Beschikking op het op 25 februari 2014 ingekomen verzoekschrift van:

de Stichting Bureau Jeugdzorg Zuid-Holland, vestiging Alphen aan den Rijn (verder: Bureau Jeugdzorg),
met betrekking tot de minderjarige:
[minderjarige],geboren op [geboortedatum] 2009 te [geboorteplaats],
kind uit het door echtscheiding ontbonden huwelijk van:
[A],
de vader,
wonende te [woonplaats],
en
[B],
de moeder,
wonende te [woonplaats],
die gezamenlijk het ouderlijk gezag uitoefenen.
In deze procedure worden tevens als belanghebbenden aangemerkt:
[C]en
[D],
de pleegouders.
De minderjarige verblijft feitelijk bij de pleegouders.

Procedure

Bij beschikking d.d. 17 maart 2013 (bedoeld is 2014) van de kinderrechter in deze rechtbank is de ondertoezichtstelling van de minderjarige verlengd van 18 maart 2014 tot 18 maart 2015 en is de machtiging tot uithuisplaatsing van de minderjarige verlengd van 18 maart 2014 tot 13 juni 2014, is de zaak met betrekking tot het verzoek tot machtiging tot uithuisplaatsing verwezen naar de meervoudige kamer van deze rechtbank, en is de behandeling van het verzoek tot machtiging tot uithuisplaatsing voor het overige aangehouden.
Bij beschikking d.d. 23 mei 2014 van de meervoudige kamer van deze rechtbank is de machtiging tot uithuisplaatsing van de minderjarige verlengd van 13 juni 2014 tot
1 augustus 2014, en is de behandeling van het verzoek voor het overige aangehouden.
De rechtbank heeft kennisgenomen van de stukken, waaronder thans ook:
  • voornoemde beschikkingen d.d. 17 maart 2014 en 23 mei 2014 waarvan de inhoud als hier overgenomen dient te worden beschouwd;
  • het faxbericht d.d. 10 juli 2014, van de zijde van Bureau Jeugdzorg.
Op 11 juli 2014 is de zaak opnieuw ter terechtzitting door de meervoudige kamer van deze rechtbank met gesloten deuren behandeld.
Hierbij zijn verschenen:
  • mevrouw [X] en mevrouw [Y], namens Bureau Jeugdzorg,
  • de vader,
  • mr.
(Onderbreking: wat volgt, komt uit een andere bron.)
/-- Time on the ring (R382, R383, R387): a controller that leads sends SYNC every SYNC_PERIOD, and a Tack of its pacing source, latched for it unless one came
within 1,000 ns, every RING_TACK_PERIOD; a SYNC used sets the offset and lets 4 periods more pass, and lock follows; an old one is not used; none used for
that long loses the lock. The ring's timers (R372, R378, R381): messages not whole 1 ms after their first fragment go; a JOIN not answered in 10 ms is sent
again; the master sends TOPO again every 100 ms; 100 ms without a master is KL_NO_MASTER's occurrence; a calibration not reported in 1 ms has FAILED. One
whose time has not come does nothing. Choices of the model it rests on: log entries 1, 7, 93, 96, 99, 177 and 181. -/
def Obligations.RingTimeAndTimers : Prop :=
  (∀ (s : State) (dt : Nat), let c := s.core.advance dt;
    (c.leads = true → c.ring.syncAt.all (fun t => decide (t + ns (c.rd0 Obj.SYNC_PERIOD) ≤ c.clk)) = true →
      let st := c.rd0 Obj.FT_STATE
      Does (.syncSendTimer dt) s
        ((c.ringBoth 0x10 4095 (syncPayload c.ftQ (b2n c.ring.step + 2 * b2n (decide (st = 2)) + 4 * b2n (decide (st = 3))) 0 (c.rd0 Obj.TOPO_EPOCH))).updRing
          (fun r => { r with syncAt := some c.clk, step := false }))) ∧
    (∀ (k : Nat) (b : List Byte) (resid : Nat), c.running = true → k < 2 → c.rpState k = 3 → frOk b = true → frType b = 0x10 → (frPayload b).length = 32 → frSrc b ≠ c.rd0 Obj.NODE_ID →
      let p := frPayload b
      let dIn := c.rd Obj.rp_LINK_DELAY k 0
      let t := (c.rxFrame k 0x10 b none (fun p => p.take 12 ++ leBytes 8 (rawOf 64 (signedOf 64 (leAt p 12 8) + resid + dIn * 256)) ++ p.drop 20) id).learnMaster k (frSrc b) (frHops b) (leAt p 20 4)
      let fresh := t.ring.used.all (fun u => decide (u.1 ≠ frSrc b) || decide (0 < seqDist 32 (frSeq b) u.2))
      (t.isMaster = false → t.rd0 Obj.RING_STATE ≠ 4 → dIn ≠ 0 → fresh = true →
        Does (.syncReceived dt k b resid) s
          ((t.updRing (fun r => { r with used := some (frSrc b, frSeq b) })).useSync
            ((t.stampNow : Int) - (((leAt p 0 8 * 65536 + leAt p 8 2 : Nat) : Int) + signedOf 64 (leAt p 12 8) + dIn * 256)) (bit (leAt p 10 1) 0))) ∧
      (t.isMaster = true ∨ t.rd0 Obj.RING_STATE = 4 ∨ dIn = 0 ∨ fresh = false → Does (.syncReceived dt k b resid) s t)) ∧
    (c.running = true → c.due .syncWait 0 = true →
      Does (.syncLossTimeout dt) s (if c.rd0 Obj.FT_STATE = 1 then (c.disarm .syncWait 0).lockLost else c.disarm .syncWait 0)) ∧
    (c.running = false ∨ c.due .syncWait 0 = false → Does (.syncLossTimeout dt) s c) ∧
    (∀ src, c.leads = true → c.onRing = true → c.rd0 Obj.PACE_SRC = src → 1 ≤ src → src ≤ 9 → c.ring.tackAt.all (fun t => decide (t + ns (c.rd0 Obj.RING_TACK_PERIOD) ≤ c.clk)) = true →
      let t := c.updRing (fun r => { r with tackAt := some c.clk })
      let u := if src = 9 then t.latchCommanded t.ftQ
        else if (t.chan (src - 1)).lastTack.any (fun l => decide (t.ftQ < l + 1000 * 65536)) then t else t.latchTack (src - 1) t.ftQ
      (Tab.get [] u.tacks (src - 1) = [] → Does (.ringTackTimer dt) s u) ∧
      (∀ tk l, Tab.get [] u.tacks (src - 1) = tk :: l → Does (.ringTackTimer dt) s (u.ringBoth 0x11 4095 tk.bytes))) ∧
    (c.leads = false → Does (.syncSendTimer dt) s c ∧ Does (.ringTackTimer dt) s c)) ∧
  (∀ (s : State) (dt : Nat), let c := s.core.advance dt;
    (∃ t, Does (.fragmentTimeout dt) s t ∧ (∀ f, f ∈ t.ring.frags ↔ f ∈ c.ring.frags ∧ c.clk < f.since + ms 1) ∧ t = { c with ring := { c.ring with frags := t.ring.frags } }) ∧
    (∀ x, c.ring.joinAt = some x →
      Does (.joinRepeatTimer dt) s (if c.running = true ∧ x + ms 10 ≤ c.clk ∧ c.placeOf (c.rd0 Obj.NODE_ID) = none then c.sendJoin else c)) ∧
    (c.ring.joinAt = none → Does (.joinRepeatTimer dt) s c) ∧
    (∀ x, c.ring.topoAt = some x →
      Does (.topoRepeatTimer dt) s (if c.isMaster = true ∧ c.originates = true ∧ x + ms 100 ≤ c.clk ∧ 0 < c.rd0 Obj.TOPO_COUNT then c.sendTopo.ageBound false else c)) ∧
    (c.ring.topoAt = none → Does (.topoRepeatTimer dt) s c) ∧
    (Does (.noMasterTimeout dt) s (if c.running = true ∧ c.due .noMaster 0 = true then ((c.disarm .noMaster 0).wr0 Obj.RING_STATE 4).occur 1541 0 else c)) ∧
    (c.running = true → c.due .calReport 0 = true →
      Does (.calReportTimeout dt) s
        (if c.rd0 Obj.CAL_STATE = 1 then ((c.disarm .calReport 0).wr0 Obj.CAL_STATE 3).endComp Obj.CAL_REQ 0 0 false else c.disarm .calReport 0)) ∧
    (c.running = false ∨ c.due .calReport 0 = false → Does (.calReportTimeout dt) s c))

/-- Fault blocks (R389, R390): one whose CRC fails counts; a STOP or FAULT block of another node, or of one without a number, is an occurrence of
KL_REMOTE_STOP the first time it is met and never again, and goes on by the other port at most four times per direction; one of another kind, and the
controller's own, go no further. Choices of the model it rests on: log entries 1, 102 and 181. -/
def Obligations.FaultBlocksStopOnce : Prop :=
  ∀ (s : State) (dt k : Nat) (b : List Byte), let c := s.core.advance dt; let w := leAt b 0 5; let org := w % 4096; let fseq := w / 65536 % 256;
    c.running = true → k < 2 → c.rpState k = 3 →
    (b.length ≠ 7 ∨ leAt b 5 2 ≠ Crypto.crc16 0x1021 (b.take 5) 0xFFFF → Does (.faultBlockReceived dt k b) s (c.inc Obj.rp_LINK_ERR k 3 1)) ∧
    (b.length = 7 → leAt b 5 2 = Crypto.crc16 0x1021 (b.take 5) 0xFFFF →
      ((w / 4096 % 16 ≠ 1 ∧ w / 4096 % 16 ≠ 2) ∨ w / 2 ^ 24 ≠ 0 ∨ (org = c.rd0 Obj.NODE_ID ∧ org ≠ 0) → Does (.faultBlockReceived dt k b) s c) ∧
      ((w / 4096 % 16 = 1 ∨ w / 4096 % 16 = 2) → w / 2 ^ 24 = 0 → (org ≠ c.rd0 Obj.NODE_ID ∨ org = 0) →
        let on := fun (t : Core) => if t.upPorts.contains (1 - k) then t.emit .faultBlock (1 - k) [] b else t
        let note := fun (n : Nat) => c.updRing (fun r => { r with blocks := ((org, fseq, k, n + 1) ::
          r.blocks.filter (fun x => !decide (x.1 = org ∧ x.2.1 = fseq ∧ x.2.2.1 = k))).take 64 })
        let here := c.ring.blocks.find? (fun x => decide (x.1 = org ∧ x.2.1 = fseq ∧ x.2.2.1 = k))
        (c.ring.blocks.any (fun x => decide (x.1 = org ∧ x.2.1 = fseq)) = false → Does (.faultBlockReceived dt k b) s ((on (note 0)).occur 1543 0)) ∧
        (c.ring.blocks.any (fun x => decide (x.1 = org ∧ x.2.1 = fseq)) = true → here = none → Does (.faultBlockReceived dt k b) s (on (note 0))) ∧
        (∀ n, here = some (org, fseq, k, n) → Does (.faultBlockReceived dt k b) s (if n < 4 then on (note n) else note n))))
A.B. Baumgarten, advocaat van de ouders.

Verzoek en verweer

Het verzoek strekt tot verlenging van de machtiging uithuisplaatsing van de minderjarige voor de duur van de ondertoezichtstelling. De grond voor het verzoek van Bureau Jeugdzorg is, blijkens de overgelegde stukken, gelegen in het volgende. De minderjarige verblijft reeds drie jaar in hetzelfde pleeggezin en is gehecht aan de pleegouders. Als de minderjarige nu uit de stabiele omgeving wordt gehaald en wordt teruggeplaatst bij de ouders, heeft dit negatieve gevolgen voor de ontwikkeling van de minderjarige. Het is de ouders in de afgelopen jaren niet gelukt een stabiele situatie voor de minderjarige te creëren. Er is sprake van middelengebruik, persoonlijke problematiek en relatieproblematiek. De tot nu toe ingezette hulpverlening heeft onvoldoende blijvend effect gehad. De ouders zijn onvoldoende in staat om de behoeften van de minderjarige te zien en om haar belangen voorop te stellen. Bureau Jeugdzorg zal de Raad voor de Kinderbescherming verzoeken een onderzoek te verrichten naar een verderstrekkende maatregel.
Ter terechtzitting is namens Bureau Jeugdzorg in aanvulling op het verzoek naar voren gebracht dat de ouders zich goed inzetten. Zij kunnen de minderjarige echter niet bieden wat zij nodig heeft. De minderjarige is veilig gehecht aan de pleegouders, zodat geen risico’s meer kunnen worden genomen met een thuisplaatsing van de minderjarige. Het is van belang dat er duidelijkheid ontstaat over het perspectief van de minderjarige. Wat Bureau Jeugdzorg betreft ligt het perspectief van de minderjarige in het pleeggezin. Zij wil daar graag blijven wonen. Het contact tussen de ouders en de minderjarige is belangrijk. Bureau Jeugdzorg zal de ontwikkeling van de minderjarige en de situatie van de ouders blijven volgen en de mogelijkheden voor uitbreiding van de bezoekregeling blijven bekijken.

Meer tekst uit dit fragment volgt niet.